Schwäbische Zeitung (Leutkirch / Isny / Bad Wurzach)
Katalonien wird zum Brennpunkt des Islamismus
Besonders viele Anti-Terror-Razzien in der wirtschaftsstarken Provinz – Behörden beobachten marokkanische Szene
MADRID - Das Katalonien, in dem die Terroristen nun zuschlugen, ist nicht nur Spaniens touristische Hochburg, in der mehr als ein Viertel aller ausländischen Spanien-Besucher ihren Urlaub verbringen. Die politisch eigenwillige Region, die sich von Spanien abspalten will, ist auch schon länger ein Brennpunkt des islamistischen Fundamentalismus.
Vor der jüngsten Anschlagsserie wurden in Katalonien, wo 7,5 Millionen Menschen leben, 14 Terrorverdächtige festgenommen. In keinem anderen Landesteil Spaniens gab es in den vergangenen Monaten so viele Razzien wie hier. Dies hat auch damit zu tun, dass die Region einen großen Einwanderer-Anteil hat, 15 Prozent der Bevölkerung haben einen ausländischen Pass. Der Einwanderungsboom in der Region wurde durch den Arbeitskräftebedarf der Industrie und Landwirtschaft angefacht. Katalonien gilt als die wirtschaftsstärkste Region des Königreichs.
Die größte Einwanderungsgruppe in Katalonien sind die Marokkaner. Die meisten islamistischen Extremisten, die in der Region zuletzt festgenommen wurden, stammen aus der marokkanischen Szene. Oft sind es in Spanien geborene junge Menschen.
Fast jedes Dorf in Katalonien hat eine Moschee.

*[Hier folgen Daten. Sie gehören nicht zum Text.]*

/-- AUDIO_STREAM_CLOSE. Assumption log, row 67. -/
def audioStreamClose (c : Call) (x : Chip) : Chip :=
  x.perform opAudioStreamClose c fun x =>
    match (if c.w 0 < 64 then x.stream (c.w 0) else none) with
    | none => x.bad opAudioStreamClose c 0
    | some s =>
      if s.fn != c.fn || (s.gen != x.genOf c.fn || x.on AU_EPe_STAT_SKEIN s.ep) then x.bad opAudioStreamClose c 0
      else if x.on AU_EPe_STAT_CLOSING s.ep then x.deferred opAudioStreamClose c []
      else (x.beginClose s.ep).deferred opAudioStreamClose c []

/-- An edge's target gain changes in a graph, and it ramps. -/
def AGraph.setGain (g : AGraph) (s t gain r : Nat) : AGraph :=
  { g with edges := updFirst g.edges (fun e => e.src = s && e.dst = t) fun e =>
    { e with gain := gain, ramp := e.ramp.to (gainAmp gain) r } }

/-- AUDIO_GAIN_SET. -/
def audioGainSet (c : Call) (x : Chip) : Chip :=
  x.perform opAudioGainSet c fun x =>
    let w := c.w 0
    let d := bits w 8 2
    let e := bits w 16 6
    let g := c.w 2
    let gBad := decide (65536 ≤ g) || !gainOk g
    if bits w 1 7 != 0 || (bits w 10 6 != 0 || bits w 22 10 != 0) then x.bad opAudioGainSet c 0
    else if bitAt w 0 then
      if c.fn != 0 || d = 3 then x.bad opAudioGainSet c 0
      else
        let a := x.adom d
        let s := bits (c.w 1) 0 16
        let t := bits (c.w 1) 16 16
        let o := a.graph.bind fun o => o.edge s t
        let n := a.next.bind fun n => n.edge s t
        let target := if a.next.isSome then n else o
        match target with
        | none => x.bad opAudioGainSet c 1
        | some te =>
          let locked := te.lock || (match o with
            | some oe => oe.lock
            | none => false)
          if !x.on AU_DOMx_STAT_RUN d || locked then x.bad opAudioGainSet c 1
          else if gBad then x.bad opAudioGainSet c 2
          else
            let r := x.rampTicks d
            (x.setAdom d fun q => { q with graph := q.graph.map fun o => o.setGain s t g r,
                                           next := q.next.map fun n => n.setGain s t g 0 }).ok opAudioGainSet c []
    else
      match x.stream e with
      | none => x.bad opAudioGainSet c 0
      | some s =>
        if x.get AU_EPe_OWNER_FUNC e != c.fn || (s.fn != c.fn || s.gen != x.genOf c.fn) then x.bad opAudioGainSet c 0
        else if gBad then x.bad opAudioGainSet c 2
        else
          let left := match x.epNamed e with
            | some p => x.rampTicks p.1
            | none => 0
          ((x.set AU_EPe_GAIN_GAIN g e).setStream { s with ramp := s.ramp.to (gainAmp g) left }).ok opAudioGainSet c []

/-! ### Ticks and ramp ends (R290, R297, R299) -/

/-- What the domain's TDM ports receive at a tick (R305): a follower shows whether its frame sync is there, and a slip is
counted and raised. -/
def Chip.tdmFrames (x : Chip) (d : Nat) (tdm : List TdmIn) : Chip :=
  (tdm.filter fun t => x.get AU_TDMn_CFG_DOM t.port.val = d && !x.on AU_TDMn_CFG_LEADER t.port.val).foldl (fun (y : Chip) t =>
    (y.flag AU_TDMn_STAT_FS_SEEN t.sync t.port.val).onlyIf t.slip.isSome fun z => (z.sat AU_TDMn_SLIP_COUNT t.port.val).raise 361) x

/-- A port's frame as the engine takes it: the last one again where the FIFO ran empty. -/
def takenFrame (t : TdmIn) (last : List TdmIn) : TdmIn :=
  match t.slip, last.find? fun u => u.port = t.port with
  | some true, some u => { t with slots := u.slots }
  | _, _ => t

/-- The frame that a TDM port sends at a tick: its output slots in slot order, each as its slot width in bytes,
little-endian (R401); a slot that nothing drives holds zero. -/
def Chip.tdmBytes (x : Chip) (d p : Nat) (outs : List NodeOut) : List Nat :=
  let w := 2 + x.get AU_TDMn_CFG_WIDTH p
  (List.range (2 ^ (1 + x.get AU_TDMn_CFG_SLOTS p))).flatMap fun k =>
    leBytes w (match outs.find? fun o => o.node.kind = 2 && (bits o.node.arg 0 3 = p && bits o.node.arg 8 4 = k) with
      | some o => sampleBits (8 * w) ((x.adom d).open_ * o.value)
      | none => 0)

/-- The units at the outputs of the domain's TDM ports take a frame; a data unit is one block of 16 ticks (R401).
Assumption log, row 115. -/
def Chip.tdmTaps (x : Chip) (d : Nat) (outs : List NodeOut) : Chip × List (Nat × Byte) :=
  ((List.range 8).filter fun p => x.get AU_TDMn_CFG_DOM p = d).foldl (fun (a : Chip × List (Nat × Byte)) p =>
    (a.1.tapUnits (52 + p)).foldl (fun (b : Chip × List (Nat × Byte)) u =>
      let bs := x.tdmBytes d p outs
      if (x.adom d).tick = 15 then
        let r := cvUnitEnd u bs b.1
        (r.1, b.2 ++ r.2)
      else if (b.1.cvUnit u).inReset then b
      else (b.1.cvFeed u bs, b.2)) a) (x, [])

/-- AUDIO_TICK: the domain's program runs once; its samples go out, and every ramp moves on by a tick. Assumption log,
row 65. -/
def audioTick (d : Nat) (tdm : List TdmIn) (x : Chip) : Chip × List (Nat × Byte) :=
  let x := x.tdmFrames d tdm
  if !x.domLive d then (x, [])
  else
    let x := x.setAdom d fun s => { s with tdm := (tdm.map fun t => takenFrame t (s.tdm.getD 0 [])) :: s.tdm.take 3 }
    let a := x.adom d
    let outs := x.runGraph d
    let y := (outs.filter fun o => o.node.kind = 2).foldl (fun (y : Chip) o => y.tdmOut o.node (a.open_ * o.value)) x
    let ss := y.au.streams.map fun s => if x.epLive s.ep = some d then
        let s := x.takeCapture outs s
        { s with ramp := s.ramp.tick }
      else s
    let r := y.tdmTaps d outs
    (({ r.1 with au.streams := ss }.soundTick d outs).setAdom d fun s =>
      { s.onEdges fun e => { e with ramp := e.ramp.tick } with tick := (s.tick + 1) % 16, mute := s.mute.map (· - 1) }, r.2)

/-- ROUTE_RAMP_END: the removed edges are mute and the swap waits for the block boundary, or the new edges stand at their
gains and the change is complete. -/
def routeRampEnd (d : Nat) (x : Chip) : Chip :=
  let a := x.adom d
  if a.halted then x
  else if a.route = 1 then x.setAdom d fun s => { s with route := 2 }
  else if a.route = 3 then
    (x.setAdom d fun s => s.onEdges fun e => { e with ramp := e.ramp.finish }).routeEnd d true
  else x

/-- GAIN_RAMP_END: the gain stands at its target; a closing stream closes. -/
def gainRampEnd (r : RampRef) (x : Chip) : Chip :=
  match r with
  | .stream e =>
    match x.stream e.val with
    | none => x
    | some s => if x.on AU_EPe_STAT_CLOSING e.val then x.closeStream e.val else x.setStream { s with ramp := s.ramp.finish }
  | .edge d s t =>
    x.setAdom d.val fun q => { q with graph := q.graph.map fun g =>
      { g with edges := updFirst g.edges (fun e => e.src = s.toNat && e.dst = t.toNat) fun e => { e with ramp := e.ramp.finish } } }
  | .outputs d => x.setAdom d.val fun q => { q with mute := q.mute.map fun _ => 0 }

/-! ### Block boundaries (R291, R297, R301, R304, R311) -/

/-- BQ_COMMIT_GO: every set written since the last commit is taken; one that no running domain uses applies at once. -/
def bqCommitGo (v : Nat) (x : Chip) : Chip :=
  if !bitAt v 0 then x
  else
    let new := x.au.bqDirty.map fun i => (i, (List.range 5).map fun k => x.get AU_BQs_COEF (i * 5 + k))
    let old := x.au.bqWait.filter fun p => !new.any fun q => q.1 = p.1
    { x with au := { x.au with bqDirty := [], bqWait := old ++ new } }.takeBq fun i => !x.bqUsed i

/-- Time of the first sample of the block just moved: the boundary for playback, 16 samples earlier for capture
(R440). Assumption log, row 65. -/
def Chip.blockTime (x : Chip) (d dir : Nat) : Nat × Nat :=
  let t := if dir = 0 then x.now else x.now - 16 * tps / x.get AU_DOMx_RATE_HZ d
  (t / tps % 2 ^ 32, t % tps)

/-- The frames of a block in memory. -/
def Chip.readBlock (x : Chip) (mem : List Host.Cell) (e at_ : Nat) : List (List Rat) :=
  let fmt := x.get AU_EPe_STAT_FMT e
  let n := sampleBytes fmt
  let ch := x.get AU_EPe_STAT_CH e + 1
  let bs := readBytes mem x at_ (16 * ch * n)
  (List.range 16).map fun i => (List.range ch).map fun c => streamValue fmt (leNat ((bs.drop ((i * ch + c) * n)).take n))

/-- The bytes of a captured block. -/
def Chip.blockBytes (x : Chip) (s : AStream) : List Nat :=
  (List.range 16).flatMap fun i => (List.range (x.get AU_EPe_STAT_CH s.ep + 1)).flatMap fun c =>
    streamBits (x.get AU_EPe_STAT_FMT s.ep) ((s.block.getD i []).getD c 0)

/-- One block of an open stream (R303, R304): the next one read to be played, or the one just captured written, or
lost as an underrun (silence, and the first good block after it ramps in) or an overrun; HW advances by 16 and the
header is written after the block. Assumption log, rows 65, 67, 127. -/
def Chip.moveBlock (x : Chip) (mem : List Host.Cell) (d : Nat) (s : AStream) : Chip × List (Nat × Byte) :=
  let e := s.ep
  let dir := x.get AU_EPe_STAT_DIR e
  let fb := x.frameBytes e
  let r := x.ask ⟨0x30, s.fn, s.gen, false, s.buf, streamBytes s.k (x.get AU_EPe_STAT_CH e) (x.get AU_EPe_STAT_FMT e), dir = 1⟩
  if !r.2 then (r.1.setStream { s with block := [] }, [])
  else
    let appl := readLe mem x s.buf 4
    let gap := if dir = 0 then (appl + 2 ^ 32 - s.hw) % 2 ^ 32 else (s.hw + 2 ^ 32 - appl) % 2 ^ 32
    let good := if dir = 0 then decide (32 ≤ gap) else decide (16 ≤ 2 ^ s.k * 16 - gap)
    let t := x.blockTime d dir
    let hw := (s.hw + 16) % 2 ^ 32
    let told := s.period != 0 && s.since + 1 = s.period
    let place := fun (p : Nat) => s.buf + 64 + (p / 16 % 2 ^ s.k) * (16 * fb)
    let s' := { s with
      hw := hw, xrun := !good, since := if told then 0 else s.since + 1, soft := s.xrun
      block := if dir = 0 && good then x.readBlock mem e (place hw) else [] }
    let y := x.setStream s'
    let y := if good then y
      else
        let z := (y.sat AU_EPe_XRUN_COUNT e).raise 360
        if s.xrun then z else z.notice s.fn 0x7801 [e, s.hw]
    let y := if told then y.notice s.fn 0x7800 [e, hw, t.1, t.2] else y
    let y := y.set AU_EPe_STAT_FILL ((if dir = 0 then gap - 16 else min (gap + 16) (2 ^ s.k * 16)) / 16) e
    (y, storeBytes y (place s.hw) (if dir = 1 && good then x.blockBytes s else []) ++ (storeBytes y (s.buf + 8) (wordBytes hw) ++
      storeBytes y (s.buf + 16) (wordBytes t.1 ++ wordBytes t.2)))

/-- Domain C's rate is trimmed towards half the fill of its endpoint: the amount is free, within ±500 ppm, its sign
the one that moves the fill towards half (R291). Assumption log, row 65. -/
def Chip.trimC (x : Chip) : Chip :=
  let e := x.get AU_DOMx_CTL_SRC_EP 2
  match x.stream e with
  | none => x
  | some s =>
    let f := x.get AU_EPe_STAT_FILL e
    let up := if x.on AU_EPe_STAT_DIR e then decide (2 * f < 2 ^ s.k) else decide (2 ^ s.k < 2 * f)
    let m := x.free 13 % 5001
    (x.set AU_DOMx_TRIM_PPM10 (ofS 16 (if up then (m : Int) else -(m : Int))) 2).took

/-- Corners that glide move on by a block (R311). Assumption log, row 68. -/
def Chip.glideStep (x : Chip) (d : Nat) : Chip :=
  let named := fun (f : Nat) => match (x.adom d).graph with
    | some g => g.nodes.any fun n => n.kind = 11 && n.arg = f
    | none => false
  let gs := x.au.glides.map fun g => if named g.flt then { g with left := g.left - 16 } else g
  let y := gs.foldl (fun (y : Chip) g =>
    if named g.flt then
      let goal := clampN (y.get AU_HPFf_CFG_CORNER g.flt) 20 500
      let v : Int := if g.left = 0 then goal else
        g.start + ((goal : Int) - g.start) * ((g.total - g.left : Nat) : Int) / (g.total : Int)
      y.set AU_HPFf_STAT_ACT v.toNat g.flt
    else y) x
  { y with au := { y.au with glides := gs.filter fun g => g.left != 0 } }

/-- A halt ends at a block boundary: every edge ramps in from mute, and bridges fed again resume (R292, R312). -/
def Chip.domResume (x : Chip) (d : Nat) : Chip :=
  let r := x.rampTicks d
  let y := x.setAdom d fun s => {
    (s.onEdges fun e => if e.out then e else { e with ramp := Ramp.up (gainAmp e.gain) r }) with
    halted := false, resume := false, tick := 0, mute := none }
  y.lockExact

/-- AUDIO_BLOCK_BOUNDARY: blocks move, waiting coefficients and a ready route change apply, and a muted domain that is to
stop or be suspended does. -/
def audioBlock (d : Nat) (mem : List Host.Cell) (x : Chip) : Chip × List (Nat × Byte) :=
  if !x.on AU_DOMx_STAT_RUN d then (x, [])
  else if (x.adom d).halted then
    (if (x.adom d).stops != [] then x.domStopped d else if (x.adom d).resume then x.domResume d else x, [])
  else
    let y := (x.inc AU_DOMx_BLOCKS_COUNT d).setAdom d fun s => { s with tick := 0 }
    let y := (y.takeBq (y.usesBq d)).glideStep d
    let r := (y.au.streams.filter fun s => y.epLive s.ep = some d).foldl (fun (a : Chip × List (Nat × Byte)) s =>
      let q := a.1.moveBlock mem d s
      (q.1, a.2 ++ q.2)) (y, [])
    let z := if d = 2 && x.on AU_DOMx_CTL_SRC 2 then r.1.trimC else r.1
    let z := if (z.adom d).route = 2 then z.routeSwap d else z
    let a := z.adom d
    let z := if a.mute = some 0 && a.stops != [] then z.domStopped d
      else if a.mute = some 0 && a.suspend then
        ((z.setAdom d fun s => { s with halted := true, suspend := false }).fadeFrom d)
      else z
    (z, r.2)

Einige stehen schon länger unter Beobachtung der Sicherheitsbehörden, weil der Verdacht besteht, dass dort Hassbotschaften verbreitet werden. Nach Erkenntnissen der Anti-Terror-Behörden radikalisierten sich jedoch die meisten in Katalonien festgenommen Islamisten mit Hilfe des Internets, einschlägiger Foren und Netzwerke, wo gewaltverherrlichendes Propagandamaterial verbreitet wird.
Die katalanische Hauptstadt Barcelona hat eine besondere Anziehungskraft auf islamistische Fundamentalisten: Nirgendwo in Spanien wurden in den vergangen fünf Jahren mehr Extremisten festgenommen, als in der Provinz Barcelona. Seit 2012 gab es 62 Festnahmen von Terrorverdächtigen. Erst im Frühjahr hatte die Polizei im Großraum Barcelona neun mutmaßliche Dschihadisten festgenommen, die in Verbindung zu den Terrorattentaten vor einem Jahr in Brüssel und möglicherweise auch zu den Anschlägen in Frankreich stehen sollen.
Den Polizeiangaben zufolge sind diese Verdächtigen marokkanischer Abstammung. Zwei Tage vor dem Attentat in Brüssel sollen mehrere der im Frühjahr in Barcelona Festgenommenen in der belgischen Hauptstadt gewesen sein. Es wird vermutet, das sie in Verbindung zu zwei der drei Attentäter standen, und zwar zu den beiden Brüdern Ibrahim El Bakraoui und Khalid El Bakraoui. Die El-Bakraoui-Brüder hatten sich im Brüsseler Flughafen und in der U-Bahnstation in der City in die Luft gesprengt.